= Karl Galinsky =

American academic (1942–2024)

Gotthard Karl Galinsky (February 7, 1942 – March 9, 2024) was an American academic best known for his research on Ancient Rome.

==Early life==
Gotthard Karl Galinsky was born on February 7, 1942 in Strasbourg. He finished high school in Germany and then moved to the U.S., where he went to Bowdoin College. He received his B.A. from Bowdoin College in 1963 and his Ph.D. in Classics from Princeton University in 1966. In 2011, he received an honorary Doctor of Philology from the Ruhr-Universität Bochum. Galinsky was the Floyd A. Cailloux Centennial Professor of Classics and Distinguished University Teaching Professor at the University of Texas at Austin.

==Career==
Galinsky published widely on Roman literature, social and cultural history, art, and religion and was a noted expert on Augustan Rome and the role of memory in Rome. Other interests included the reception of classical themes and heroes (especially Herakles) and the influence of Rome on American popular culture.

Galinsky received many awards for both his teaching and scholarship, including NEH, Alexander von Humboldt, and Guggenheim Fellowships. He was awarded an International Research Prize from the Max Planck Society for 750,000 euros and directed the project Memoria Romana.

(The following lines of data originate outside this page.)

/-- A transfer whose checks all pass issues its packets (R144, R146 to R151): the command is in progress under the next SERIAL of its
queue, with one packet per piece, none of them answered. Its destination is not the core itself. -/
def Claims.TransfersIssueTheirPackets : Prop :=
  ∀ (s : State) (i : Fin 256) (q : Fin 16) (ws : List Word) (k : Nat) (c : Instr) (part : Nat) (d : Dest),
    (k, c) ∈ ((Claims.starts i q).take 9).drop 1 → Claims.Ready s i q ws → dget ws D.CMD = k →
    let v := Claims.begun s i q
    wellDescribed ws = true → pairingOk ws = true → v.livePart i.val = some part →
    (zeroShape ws && !dflag ws D.RSIG_EN && !dflag ws D.ACK_REQ) = false → v.localCheck i.val ws = none → v.channelCheck i.val ws = none →
    v.aim i.val part ws true = .at d → v.channelFull i.val ws = false → (d.opcode = Op.PUT_MC ∨ d.ep ≠ i.val ∨ d.chip ≠ s.own) →
    s.stale = [] →
    Claims.Flows c s (fun u => SameBytes s u
      ∧ u.get F.CP_QSTAT_SERIAL (qCopy i.val q.val) = (s.get F.CP_QSTAT_SERIAL (qCopy i.val q.val) + 1) % 4096
      ∧ ∃ x ∈ u.cmds, x.core = i.val ∧ x.queue = q.val ∧ x.pos = s.get F.CP_QSTAT_HEAD (qCopy i.val q.val) ∧ x.words = ws
        ∧ x.serial = s.get F.CP_QSTAT_SERIAL (qCopy i.val q.val) ∧ x.done = false
        ∧ x.pkts.length = (cmdPieces ws (s.cmdRing i.val ws)).length ∧ ∀ p ∈ x.pkts, p.sent = true ∧ p.answer = none)

/-- A collective whose checks pass is in progress with its group's sequence number shown (R240, R243, R251): a barrier or a scalar
reduction has sent its arrival. One that fails a check completes with the status of that check.
Where the rules leave a case to reading, the model's choice is stated: log entry 25. -/
def Obligations.CollectivesStart : Prop :=
  ∀ (s : State) (i : Fin 256) (q : Fin 16) (ws : List Word) (k : Nat) (c : Instr), (k, c) ∈ (Claims.starts i q).drop 9 →
    Claims.Ready s i q ws → dget ws D.CMD = k →
    let pos := s.get F.CP_QSTAT_HEAD (qCopy i.val q.val)
    let v := Claims.begun s i q
    let x : Cmd := (s.fetchCmd i.val q.val pos).1
    (v.collCheck x (v.newRun ws) = none → Claims.Flows c s (fun u =>
      u.get F.PL_GROUPSTATE_SEQ (dget ws C.GROUP) = dget ws C.SEQ % 2 ^ F.PL_GROUPSTATE_SEQ.width
      ∧ (k = CC.BARRIER ∨ k = CC.SCALAR_REDUCE → s.get F.RK_GROUP_MEMBERS (dget ws C.GROUP) ≠ 1 →
        ∃ y ∈ u.cmds, y.core = i.val ∧ y.queue = q.val ∧ y.pos = pos ∧ ∃ r, y.coll = some r ∧ r.arrived = true
          ∧ r.group = dget ws C.GROUP ∧ r.seq = dget ws C.SEQ)))
    ∧ (∀ st, v.collCheck x (v.newRun ws) = some st → st < 16 → Memory.wf s.mem = true → Claims.Flows c s (fun u =>
      u.byteAt i.val (s.get F.CP_QBASE_COMP_BASE (qCopy i.val q.val) + 32 * (pos % 256)) = BitVec.ofNat 8 st))

/-- Time-outs (R163, R164, R270): a transfer with answers outstanding is issued again while it may be and has tries left, which
RETRIES counts, and else completes with TIMEOUT, which TIMEOUTS counts; a collective is aborted for its group.
Where the rules leave a case to reading, the model's choice is stated: log entries 20 and 25. -/
def Obligations.TimeoutsRetryCompleteOrAbort : Prop :=
  ∀ (s : State) (i : Fin 256) (q : Fin 16), s.chipReset = false → s.coreRuns i.val = true →
    (∀ (pos : BitVec 9) (c : Cmd),
      s.cmds.find? (fun c => c.core == i.val && c.queue == q.val && c.pos == pos.toNat && !c.done && c.coll.isNone) = some c →
      expectsAnswers c.words = true → s.outWait.any (fun w => waitsFor c w) = false → allAnswered c = false →
      (retryable c.words = true → c.tries < s.get F.CP_QCTL_RETRIES (qCopy i.val q.val) →
        Claims.Flows (.requestTimeout i q pos) s (fun u =>
          u.get F.CP_ERRCNT_RETRIES i.val = Claims.counted s F.CP_ERRCNT_RETRIES i.val 1))
      ∧ (retryable c.words = false ∨ s.get F.CP_QCTL_RETRIES (qCopy i.val q.val) ≤ c.tries → Memory.wf s.mem = true →
        dget c.words D.CMD ≠ 0x10 → Claims.Flows (.requestTimeout i q pos) s (fun u =>
          u.get F.CP_ERRCNT_TIMEOUTS i.val = Claims.counted s F.CP_ERRCNT_TIMEOUTS i.val 1
          ∧ u.byteAt i.val (Claims.recordAt s c) = BitVec.ofNat 8 St.TIMEOUT ∧ Claims.BytesBut i.val (Claims.recordAt s c) 32 s u)))
    ∧ (∀ (c : Cmd) (r : CollRun), s.collOn i.val q.val = some c → c.coll = some r → r.group < 4096 → (i.val, r.group, r.seq) ∉ s.raised →
      Claims.Flows (.collectiveTimeout i q) s (fun u => u.abortRecorded r.group (r.seq % 2 ^ 16) = true
        ∧ (s.abortRecorded r.group r.seq = false →
          u.get F.PL_ERRCNT_ABORTS 0 = Claims.counted s F.PL_ERRCNT_ABORTS 0 1)))

/-! ### Writes of a core -/

/-- A write of TAIL (R139): within 256 of RETIRE and not behind the TAIL before, it is taken; one too far shows FULL and
QUEUE_FULL, one that goes back RANGE, and both leave TAIL as it was. -/
def Obligations.TailWritesAreChecked : Prop :=
  ∀ (s : State) (i : Fin 256) (q : Fin 16) (v : Word), s.chipReset = false → s.coreWrites i.val = true →
    let n := qCopy i.val q.val
    let new := written v F.CP_QTAIL_TAIL
    let d := (new + 512 - s.get F.CP_QSTAT_RETIRE n) % 512
    let old := (s.get F.CP_QTAIL_TAIL n + 512 - s.get F.CP_QSTAT_RETIRE n) % 512
    (256 < d → Claims.Does (.cpQtailWrite i q v) s (fun t => t.get F.CP_QTAIL_TAIL n = s.get F.CP_QTAIL_TAIL n
      ∧ t.get F.CP_QSTAT_FULL n = 1 ∧ t.get F.CP_QSTAT_SUBMIT n = St.QUEUE_FULL))
    ∧ (d ≤ 256 → d < old → Claims.Does (.cpQtailWrite i q v) s (fun t => t.get F.CP_QTAIL_TAIL n = s.get F.CP_QTAIL_TAIL n
      ∧ t.get F.CP_QSTAT_SUBMIT n = St.RANGE))
    ∧ (d ≤ 256 → old ≤ d → Claims.Does (.cpQtailWrite i q v) s (fun t => t.get F.CP_QTAIL_TAIL n = new
      ∧ t.get F.CP_QSTAT_SUBMIT n = St.OK ∧ FieldsBut [(F.CP_QTAIL_TAIL, n), (F.CP_QSTAT_SUBMIT, n)] s t))
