-- ==== Sys2Proof/Laws/Table.lean ====
section
/-! SUPPORT. Laws of sparse tables, rising lists of numbers and fields of words. -/

namespace Sys2Proof.Machine

section Tables
variable {α : Type}

@[simp] theorem lookup_nil (k : Nat) : lookup ([] : Tbl α) k = none := rfl

@[simp] theorem lookup_upsert_self (t : Tbl α) (k : Nat) (v : α) : lookup (upsert t k v) k = some v := by
  induction t with
  | nil => simp [upsert, lookup]
  | cons e t ih =>
    unfold upsert
    split
    · simp [lookup]
    · split
      · simp [lookup]
      · next h => simp [lookup, Ne.symm h, ih]

theorem lookup_upsert_ne (t : Tbl α) (k j : Nat) (v : α) (h : j ≠ k) : lookup (upsert t k v) j = lookup t j := by
  induction t with
  | nil => simp [upsert, lookup, h.symm]
  | cons e t ih =>
    unfold upsert
    split
    · simp [lookup, h.symm]
    · split
      · next e' => simp [lookup, h.symm, ← e']
      · simp [lookup, ih]

theorem lookup_remove_ne (t : Tbl α) (k j : Nat) (h : j ≠ k) : lookup (remove t k) j = lookup t j := by
  induction t with
  | nil => rfl
  | cons e t ih =>
    unfold remove at ih ⊢
    rw [List.filter_cons]
    by_cases hk : e.1 = k
    · simp [hk, lookup, h.symm, ih]
    · simp [hk, lookup, ih]

@[simp] theorem lookup_remove_self (t : Tbl α) (k : Nat) : lookup (remove t k) k = none := by
  induction t with
  | nil => rfl
  | cons e t ih =>
    unfold remove at ih ⊢
    rw [List.filter_cons]
    by_cases hk : e.1 = k
    · simp [hk, ih]
    · simp [hk, lookup, ih]

/-- What a table with default `d` reads after one of its keys is set. -/
theorem getD_assign_self [DecidableEq α] (t : Tbl α) (k : Nat) (v d : α) : (lookup (assign t k v d) k).getD d = v := by
  unfold assign
  split
  · next h => simp [h]
  · simp

theorem lookup_assign_ne [DecidableEq α] (t : Tbl α) (k j : Nat) (v d : α) (h : j ≠ k) :
    lookup (assign t k v d) j = lookup t j := by
  unfold assign
  split
  · exact lookup_remove_ne t k j h
  · exact lookup_upsert_ne t k j v h

theorem mem_upsert {t : Tbl α} {k : Nat} {v : α} {e : Nat × α} (h : e ∈ upsert t k v) : e = (k, v) ∨ e ∈ t := by
  induction t with
  | nil => simpa [upsert] using h
  | cons x t ih =>
    unfold upsert at h
    split at h
    · simpa using h
    · split at h
      · rcases List.mem_cons.1 h with h | h
        · exact .inl h
        · exact .inr (List.mem_cons_of_mem _ h)
      · rcases List.mem_cons.1 h with h | h
        · exact .inr (by simp [h])
        · rcases ih h with h | h
          · exact .inl h
          · exact .inr (List.mem_cons_of_mem _ h)

theorem mem_remove {t : Tbl α} {k : Nat} {e : Nat × α} (h : e ∈ remove t k) : e ∈ t := (List.mem_filter.1 h).1

theorem mem_assign [DecidableEq α] {t : Tbl α} {k : Nat} {v d : α} {e : Nat × α} (h : e ∈ assign t k v d) :
    e = (k, v) ∨ e ∈ t := by
  unfold assign at h
  split at h
  · exact .inr (mem_remove h)
  · exact mem_upsert h

theorem rising_filter {t : Tbl α} (p : Nat × α → Bool) (h : rising t = true) : rising (t.filter p) = true := by
  induction t with
  | nil => rfl
  | cons e t ih =>
    simp only [rising, Bool.and_eq_true, List.all_eq_true, decide_eq_true_eq] at h
    simp only [List.filter]
    split
    · simp only [rising, Bool.and_eq_true, List.all_eq_true, decide_eq_true_eq]
      exact ⟨fun x hx => h.1 x (List.mem_filter.1 hx).1, ih h.2⟩
    · exact ih h.2

theorem rising_upsert {t : Tbl α} (k : Nat) (v : α) (h : rising t = true) : rising (upsert t k v) = true := by
  induction t with
  | nil => simp [upsert, rising]
  | cons e t ih =>
    obtain ⟨k', v'⟩ := e
    have h0 := h
    simp only [rising, Bool.and_eq_true, List.all_eq_true, decide_eq_true_eq] at h
    unfold upsert
    split
    · next hk =>
      simp only [rising, Bool.and_eq_true, List.all_eq_true, decide_eq_true_eq, List.mem_cons]
      refine ⟨?_, h.1, h.2⟩
      rintro x (rfl | hx)
      · exact hk
      · exact Nat.lt_trans hk (h.1 x hx)
    · split
      · next hk =>
        subst hk
        simp only [rising, Bool.and_eq_true, List.all_eq_true, decide_eq_true_eq]
        exact h
      · next h1 h2 =>
        simp only [rising, Bool.and_eq_true, List.all_eq_true, decide_eq_true_eq]
        refine ⟨fun x hx => ?_, ih h.2⟩
        rcases mem_upsert hx with rfl | hx
        · exact Nat.lt_of_le_of_ne (Nat.le_of_not_lt h1) (fun e => h2 e.symm)
        · exact h.1 x hx

/-- Setting a key keeps the keys of a table in rising order. -/
theorem rising_assign [DecidableEq α] {t : Tbl α} (k : Nat) (v d : α) (h : rising t = true) :
    rising (assign t k v d) = true := by
  unfold assign
  split
  · exact rising_filter _ h
  · exact rising_upsert _ _ h

end Tables

/-! ### Fields -/

theorem getLsbD_fieldMask (lo n i : Nat) (hn : n ≤ 64) :
    (fieldMask lo n).getLsbD i = decide (i < 64 ∧ lo ≤ i ∧ i < lo + n) := by
  simp only [fieldMask, BitVec.getLsbD_shiftLeft, BitVec.getLsbD_ushiftRight, BitVec.getLsbD_allOnes]
  by_cases h1 : i < 64
  · by_cases h2 : i < lo
    · rw [Bool.eq_iff_iff]; simp [h1]; omega
    · simp only [h1, h2, decide_true, decide_false, Bool.not_false, Bool.true_and, true_and]
      exact decide_eq_decide.2 (by omega)
  · simp [h1]

theorem getLsbD_fieldPut (w : Word) (lo n v i : Nat) (hn : n ≤ 64) :
    (fieldPut w lo n v).getLsbD i =
      if lo ≤ i ∧ i < lo + n then (decide (i < 64) && v.testBit (i - lo)) else w.getLsbD i := by
  simp only [fieldPut, BitVec.getLsbD_or, BitVec.getLsbD_and, BitVec.getLsbD_not, getLsbD_fieldMask _ _ _ hn,
    BitVec.getLsbD_shiftLeft, BitVec.getLsbD_ofNat]
  by_cases h0 : i < 64
  · by_cases h1 : lo ≤ i
    · by_cases h2 : i < lo + n
      · simp [h0, h1, h2, show i - lo < 64 by omega, show ¬ i < lo by omega]
      · simp [h0, h2]
    · simp [h0, h1]
  · simp [h0, BitVec.getLsbD_of_ge w i (by omega)]

/-- A field reads back the value set, modulo its width. -/
theorem fieldGet_fieldPut_self (w : Word) (lo n v : Nat) (h : lo + n ≤ 64) : fieldGet (fieldPut w lo n v) lo n = v % 2 ^ n := by
  apply Nat.eq_of_testBit_eq
  intro i
  rw [fieldGet, BitVec.testBit_toNat, Nat.testBit_mod_two_pow]
  simp only [BitVec.getLsbD_and, BitVec.getLsbD_ushiftRight, BitVec.getLsbD_allOnes,
    getLsbD_fieldPut _ _ _ _ _ (show n ≤ 64 by omega)]
  by_cases h1 : i < n
  · have a : lo ≤ lo + i ∧ lo + i < lo + n := by omega
    simp [h1, a, show lo + i < 64 by omega, show 64 - n + i < 64 by omega]
  · simp [h1]; intros; omega

/-- Setting one field leaves every field beside it. -/
theorem fieldGet_fieldPut_ne (w : Word) (lo n v lo' n' : Nat) (hn : n ≤ 64) (h : lo' + n' ≤ lo ∨ lo + n ≤ lo')
    (hw : n' ≤ 64) : fieldGet (fieldPut w lo n v) lo' n' = fieldGet w lo' n' := by
  unfold fieldGet
  congr 1
  apply BitVec.eq_of_getLsbD_eq
  intro i hi
  simp only [BitVec.getLsbD_and, BitVec.getLsbD_ushiftRight, BitVec.getLsbD_allOnes, getLsbD_fieldPut _ _ _ _ _ hn]
  by_cases h1 : i < n'
  · have a : ¬(lo ≤ lo' + i ∧ lo' + i < lo + n) := by omega
    simp [a]
  · have b : ¬(64 - n' + i < 64) := by omega
    simp [b]

end Sys2Proof.Machine
end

Galinsky held visiting appointments in the U.S., Europe, Argentina, and New Zealand and received numerous grants from the National Endowment for the Humanities, including three summer seminars for college and university faculty at the American Academy in Rome, where he was also a Resident in 1973. He was a consultant on academic programs to many institutions, including the South African Ministry of Research after the end of the Apartheid regime. Galinsky regularly taught large introductory courses on Ancient Greece and Rome and on Greece and Rome in Film.

==Death==
Galinsky died on March 9, 2024, at the age of 82.

==Selected publications==
- Aeneas, Sicily and Rome. Princeton Univ. Press, 1969.
- The Herakles Theme. Oxford:Blackwell, 1972.
- Ovid's Metamorphoses: an introduction to the basic aspects. Univ. of California Press, 1975.
- Classical and Modern Interactions: postmodern architecture, multiculturalism, decline and other issues. Univ. of Texas Press, 1992.
- Augustan culture: an interpretive introduction. Princeton: Princeton University Press, 1996.
- Ed., The Cambridge Companion to the Age of Augustus. Cambridge University Press, 2005.
- Augustus: introduction to the life of an emperor. Cambridge University Press, 2012. German transl. 2013.
- Ed., Memoria Romana: Memory in Rome and Rome in Memory. Memoirs of the American Academy in Rome suppl. vol. 10. University of Michigan Press, 2014.
- Ed., with K. Lapatin, Cultural Memories in the Roman Empire. Getty Museum Publications, Los Angeles, 2015.
- Ed., Memory in Rome and Early Christianity. Oxford Univ. Press (UK), 2016.